3.2 The criterion to classify different scatterers

In this section, we introduce the criterion to classify different scatterers. Theoretically, both T0 and T1 can be used in the classification. However, the magnitude of T1 is usually much smaller than that of T0 and it leads to the inaccuracy of the recovered T1. Therefore, in this paper, only T0 and its related variables f(T0) are used in the classification criterion. Here f(T0) means related parameter derived from T0. For example, f(T0) can be η(T0) or ϵr(T0).

Before we introduce the exact classification criterion, some assumptions and hints are given first:

(1)

It is known that the Dirichlet and Neumann BCs have close relation to Robin boundary if η= or η=0. Therefore, the impedance η in Equation (Equation4) is supposed to be neither too large (acts like Dirichlet BC) nor too small (acts like Neumann BC).

(2)

In this paper, we only consider the case of kr>k for scatterers with transmission boundary. In electromagnetics, it means the dielectric scatterer has positive contrast. For the case of kr<k, it can be treated in a similar way and is not discussed here.

(3)

The order of T0 for Dirichlet and Neumann scatterers is only dependent on the wavenumber of incident wave and the size of discrete grid. Therefore, it is known a priori before inversion. This information can be used in the classification.

(4)

For the purpose of proving the concept, here we only consider the case of ζ=1 for transmission BC. For other values of ζ, we can discuss for case of ζ>1 and ζ<1, and the result will not be shown here.

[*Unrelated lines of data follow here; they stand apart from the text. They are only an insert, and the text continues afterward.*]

/-- A parked stream element with no free row is spilled as a token is (R36, R38, R179). -/
def State.spillPark (s : State) (br : BentRef) (cx cy blk slot id j : Nat) (tag : Tag) : State :=
  match s.bent? br with
  | some b =>
    let full := b.spillSize < (b.spill.length + s.overflow br + 1) * spillEntryBytes
    let s := (s.updElem br cx cy (fun e => { e with streams := updIf e.streams (·.id == id) (fun x => { x with spilled := x.spilled ++ [j] }) })).updBent br
      (fun b => { b with spillCnt := satInc b.spillCnt })
    if full && !b.frozen then
      (s.updBent br (fun b => { b.stopClock s.now with frozen := true })).record br (.elem cx cy) blk slot tag { cause := .spillExhausted } 0
    else s
  | none => s

/-- Whether tokens of a unit lie in its bent's spill ring: a row that becomes free is theirs first (R37). -/
def State.hasSpill (s : State) (br : BentRef) (u : UnitLoc) : Bool :=
  (s.bent? br).elim false (fun b => b.spill.any (fun w => (s.slot? br.rid w.blk w.slot).elim false (fun p => p.loc == u)))

/-- Whether a row is free within the quota. -/
def State.rowFree (s : State) (br : BentRef) (u : UnitLoc) : Bool := s.rowsUsed br u < s.quotaOf br

/-- Whether the operands of the firing in the latch held rows until it was chosen, so that they return to rows of their own (R30, R449). -/
def State.ownRows (s : State) : Bool :=
  match s.cur with
  | .firing _ _ _ own => own
  | _ => false

/-- Puts a waiting token into a row of its unit, or spills it when no row is free within the quota, or spilled tokens of the unit have a claim on
the free one (R35, R36, R37). -/
def State.keepTok (s : State) (br : BentRef) (u : UnitLoc) (w : WaitTok) : State :=
  if s.rowFree br u && (s.ownRows || !s.hasSpill br u) then s.pushRow br u w else s.spillTok br u w

/-- Puts the operands of a firing back as waiting tokens, marked frozen or not (R30). -/
def State.keepOperands (s : State) (c : Ctx) (frozen : Bool) : State :=
  (c.a.toList ++ c.b.toList ++ c.p.toList).foldl (fun s w => s.keepTok c.br c.u { w with frozen := frozen }) s

/-- The frozen work of a tag at a slot of a bent. -/
def Bent.frozen? (b : Bent) (u : UnitLoc) (blk slot : Nat) (tag : Tag) : Option Frozen :=
  (b.frozenTags.find? (fun f => f.1 == u && f.2.blk == blk && f.2.slot == slot && f.2.tag == tag)).map (·.2)

/-- Adds or replaces the frozen work of a tag. -/
def Bent.setFrozen (b : Bent) (u : UnitLoc) (f : Frozen) : Bent :=
  { b with frozenTags :=
      b.frozenTags.filter (fun g => !(g.1 == u && g.2.blk == f.blk && g.2.slot == f.slot && g.2.tag == f.tag)) ++ [(u, f)] }

/-- Removes the frozen work of a tag. -/
def Bent.clearFrozen (b : Bent) (u : UnitLoc) (blk slot : Nat) (tag : Tag) : Bent :=
  { b with frozenTags := b.frozenTags.filter (fun g => !(g.1 == u && g.2.blk == blk && g.2.slot == slot && g.2.tag == tag)) }

/-- The number of the port whose token made an instruction fire: of its A token where it has one (R187). -/
def Ctx.portCode (c : Ctx) : Nat :=
  if c.a.isSome then Port.code .a else if c.b.isSome then Port.code .b else if c.p.isSome then Port.code .p else Port.code .a

/-- Counts a refault of a bent when a walk found it (R39, R180). -/
def State.countRefault (s : State) (br : BentRef) (refc : Nat) (c : Cause) : State :=
  if refc = 0 || !c.walked then s else s.updBent br (fun b => { b with refaultCnt := satInc b.refaultCnt })

/-- TAKING A FAULT (R30, R47, R179, R180, R187): the instruction is frozen under its tag and consumes nothing; its operands become
waiting tokens marked frozen. In an ORDERED activation that is not the oldest of its timeline the Sill holds the fault and no
record is written; otherwise the record is written. `refc` is the count of consecutive refaults; the seventeenth fault in a row
is reported as REFAULT_LOOP. -/
def State.takeFault (s : State) (c : Ctx) (i : FaultInfo) (refc : Nat) : State :=
  let s := s.countRefault c.br refc i.cause
  let i := { i with port := c.portCode }
  let i := if 16 ≤ refc then { i with cause := .refaultLoop } else i
  let s := s.keepOperands c true
  let held := !s.isOldest c
  let s := s.updBent c.br (fun b => b.setFrozen c.u
    { blk := c.blk, slot := c.slot, tag := c.tag, info := i, refc := refc, held := held, work := none })
  if held then s.updEntry c (fun e => { e with faults := e.faults ++ [(i, c.blk, c.slot)] })
  else s.record c.br c.u c.blk c.slot c.tag i refc

/-- A fault of work that a unit does for a firing whose operands are consumed (R159, R179): a stream element, a copy, a batch, a statistics
update. The work is noted as frozen under a tag with its number, and the record names the unit. -/
def State.workFault (s : State) (br : BentRef) (u : UnitLoc) (pl : FaultPlace) (blk slot : Nat) (tag : Tag) (work : Nat)
    (i : FaultInfo) (ctr : Nat × Nat × Nat × Nat × Nat := (0, 0, 0, 0, 0)) : State :=
  let refc := match (s.bent? br).bind (·.frozen? u blk slot tag) with
    | some f => f.refc + 1
    | none => 0
  let s := s.countRefault br refc i.cause
  let i := if 16 ≤ refc then { i with cause := .refaultLoop } else i
  let s := s.updBent br (fun b => b.setFrozen u
    { blk := blk, slot := slot, tag := tag, info := i, refc := refc, held := false, work := some work })
  s.recordAt br pl blk slot 0 tag i refc ctr

/-- The refault count of a firing's tag: one more than that of the frozen work it replays, else 0 (R180). -/
def State.refcOf (s : State) (c : Ctx) : Nat :=
  match (s.bent? c.br).bind (·.frozen? c.u c.blk c.slot c.tag) with
  | some f => f.refc + 1
  | none => 0

/-- A precise fault of a firing. -/
def State.fault (s : State) (c : Ctx) (i : FaultInfo) : State := s.takeFault c i (s.refcOf c)

/-- An advisory of a firing (R188): the record is written and execution continues. -/
def State.advise (s : State) (c : Ctx) (i : FaultInfo) : State := s.record c.br c.u c.blk c.slot c.tag i 0

/-- RETURNING FROM A FAULT (R180): Kiln replays a frozen tag. The operands lose their mark, so that the instruction can fire
again under the same tag with the same operands; the frozen work keeps its count until a walk succeeds. -/
def State.replayTag (s : State) (br : BentRef) (u : UnitLoc) (blk slot : Nat) (tag : Tag) : State :=
  let thaw := fun w : WaitTok =>
    if w.blk == blk && w.slot == slot && w.tok.tag == tag then { w with frozen := false } else w
  let s := s.updBent br (fun b => { b with spill := b.spill.map thaw })
  match u with
  | .elem cx cy => s.updElem br cx cy (fun e => { e with rows := e.rows.map thaw })
  | .station cX cY => s.updClus br cX cY (fun c => { c with rows := c.rows.map thaw })

/-! ## Energy -/

/-- Charges a raising for one unit of work, and its partition's sum with it (R236). -/
def State.charge (s : State) (rid what : Nat) : State :=
  (s.updRaising rid (fun r => { r with used := r.used + Config.charge what })).updPart (s.vdOf rid).part
    (fun p => { p with charged := p.charged + Config.charge what })

/-- Charges a raising for n accesses (R236). -/
def State.chargeAccesses (s : State) (rid n : Nat) : State := (List.range n).foldl (fun s _ => s.charge rid 0x1000) s

/-- Charges a firing or an access to its raising, and to its activation where it has one, which an abort refunds (R236). -/
def State.chargeAct (s : State) (c : Ctx) (what : Nat) : State :=
  (s.charge c.br.rid what).updEntry c (fun e => { e with charged := e.charged + Config.charge what })

/-- Refunds charges of a raising (R236). -/
def State.refund (s : State) (rid n : Nat) : State :=
  (s.updRaising rid (fun r => { r with used := r.used - n })).updPart (s.vdOf rid).part (fun p => { p with charged := p.charged - n })

/-- Whether a firing replays frozen work, which was charged when it first began (R180, R236). -/
def State.replays (s : State) (c : Ctx) : Bool :=
  ((s.bent? c.br).bind (·.frozen? c.u c.blk c.slot c.tag)).elim false (·.work.isNone)

end Sys2Proof.Machine
end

Table 2. The order and sign of asymptotic expressions of T0 when kR is small.

Table 3. The characteristics of impedance and permittivity obtained from T0 for different scatterers when kR is small.

Based on the asymptotic expressions of T0 in Table , their orders and signs are listed in Table . The characteristics of η(T0) (by (Equation26)) and ϵr(T0) (by (Equation28)) are listed in Table . The classification criterion for different scatterers are summarized as follows based on information from Tables and :

(1)

Classify the imaginary part of Im(T0). Pixels with Im(T0)>0 are classified to be part of scatterer with transmission boundary.

(2)

The rest pixels with Im(T0)<0 include scatterers with possibly Dirichlet, Neumann or Robin boundary conditions. They are further classified by η(T0) and ϵr(T0). Pixels with η(T0) and ϵr(T0) both close to zero are seen as part of Neumann scatterer.

(3)

For the remaining pixels with Im(T0)<0, if η(T0) is very large, it is most possible to be a part of Dirichlet scatterer. Otherwise, it’s seen as part of a Robin scatterer.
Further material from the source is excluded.